- _Activity_:
Under this line are the records; write out word for word the part that begins at the line containing "(∀ extra : BitVec 3, exec (.dist9" and ends at the line containing "(∀ extra : BitVec 4, exec (.dist11", and no more.

Stored data entries
/-- Out of the faulted state, with ACC within its width, DIST_4 to DIST_29 complete for every extra-bits value: they
put the code of R96, its first bit lowest, and above it the extra bits. The next state is the whole of it: ACC, CNT
and the emitted bytes are those of PUTBITS with that field, and nothing else changes. That an element runs alone, that
BUSY does not stop it and that it emits to `out` are the model's choices (log 1). (30_encoding.md R96, 30_encoding.md
R98, 40_bytecodec_bitwriter.md R124, 40_bytecodec_bitwriter.md R125.) -/
def Obligations.DistanceSymbolsWithExtraPutCodeAndExtra : Prop :=
  ∀ s : State, s.faulted = false → s.acc < 2 ^ s.params.accW →
    (∀ extra : BitVec 1, exec (.dist4 extra) s = .next (s.afterField (4 + 2 ^ 5 * extra.toNat) 6)) ∧
    (∀ extra : BitVec 1, exec (.dist5 extra) s = .next (s.afterField (20 + 2 ^ 5 * extra.toNat) 6)) ∧
    (∀ extra : BitVec 2, exec (.dist6 extra) s = .next (s.afterField (12 + 2 ^ 5 * extra.toNat) 7)) ∧
    (∀ extra : BitVec 2, exec (.dist7 extra) s = .next (s.afterField (28 + 2 ^ 5 * extra.toNat) 7)) ∧
    (∀ extra : BitVec 3, exec (.dist8 extra) s = .next (s.afterField (2 + 2 ^ 5 * extra.toNat) 8)) ∧
    (∀ extra : BitVec 3, exec (.dist9 extra) s = .next (s.afterField (18 + 2 ^ 5 * extra.toNat) 8)) ∧
    (∀ extra : BitVec 4, exec (.dist10 extra) s = .next (s.afterField (10 + 2 ^ 5 * extra.toNat) 9)) ∧
    (∀ extra : BitVec 4, exec (.dist11 extra) s = .next (s.afterField (26 + 2 ^ 5 * extra.toNat) 9)) ∧
    (∀ extra : BitVec 5, exec (.dist12 extra) s = .next (s.afterField (6 + 2 ^ 5 * extra.toNat) 10)) ∧
    (∀ extra : BitVec 5, exec (.dist13 extra) s = .next (s.afterField (22 + 2 ^ 5 * extra.toNat) 10)) ∧
    (∀ extra : BitVec 6, exec (.dist14 extra) s = .next (s.afterField (14 + 2 ^ 5 * extra.toNat) 11)) ∧
    (∀ extra : BitVec 6, exec (.dist15 extra) s = .next (s.afterField (30 + 2 ^ 5 * extra.toNat) 11)) ∧
    (∀ extra : BitVec 7, exec (.dist16 extra) s = .next (s.afterField (1 + 2 ^ 5 * extra.toNat) 12)) ∧
    (∀ extra : BitVec 7, exec (.dist17 extra) s = .next (s.afterField (17 + 2 ^ 5 * extra.toNat) 12)) ∧
    (∀ extra : BitVec 8, exec (.dist18 extra) s = .next (s.afterField (9 + 2 ^ 5 * extra.toNat) 13)) ∧
    (∀ extra : BitVec 8, exec (.dist19 extra) s = .next (s.afterField (25 + 2 ^ 5 * extra.toNat) 13)) ∧
    (∀ extra : BitVec 9, exec (.dist20 extra) s = .next (s.afterField (5 + 2 ^ 5 * extra.toNat) 14)) ∧
    (∀ extra : BitVec 9, exec (.dist21 extra) s = .next (s.afterField (21 + 2 ^ 5 * extra.toNat) 14)) ∧
    (∀ extra : BitVec 10, exec (.dist22 extra) s = .next (s.afterField (13 + 2 ^ 5 * extra.toNat) 15)) ∧
    (∀ extra : BitVec 10, exec (.dist23 extra) s = .next (s.afterField (29 + 2 ^ 5 * extra.toNat) 15)) ∧
    (∀ extra : BitVec 11, exec (.dist24 extra) s = .next (s.afterField (3 + 2 ^ 5 * extra.toNat) 16)) ∧
    (∀ extra : BitVec 11, exec (.dist25 extra) s = .next (s.afterField (19 + 2 ^ 5 * extra.toNat) 16)) ∧
    (∀ extra : BitVec 12, exec (.dist26 extra) s = .next (s.afterField (11 + 2 ^ 5 * extra.toNat) 17)) ∧
    (∀ extra : BitVec 12, exec (.dist27 extra) s = .next (s.afterField (27 + 2 ^ 5 * extra.toNat) 17)) ∧
    (∀ extra : BitVec 13, exec (.dist28 extra) s = .next (s.afterField (7 + 2 ^ 5 * extra.toNat) 18)) ∧
    (∀ extra : BitVec 13, exec (.dist29 extra) s = .next (s.afterField (23 + 2 ^ 5 * extra.toNat) 18))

- _Exercise output_:
    (∀ extra : BitVec 3, exec (.dist9 extra) s = .next (s.afterField (18 + 2 ^ 5 * extra.toNat) 8)) ∧
    (∀ extra : BitVec 4, exec (.dist10 extra) s = .next (s.afterField (10 + 2 ^ 5 * extra.toNat) 9)) ∧
    (∀ extra : BitVec 4, exec (.dist11 extra) s = .next (s.afterField (26 + 2 ^ 5 * extra.toNat) 9)) ∧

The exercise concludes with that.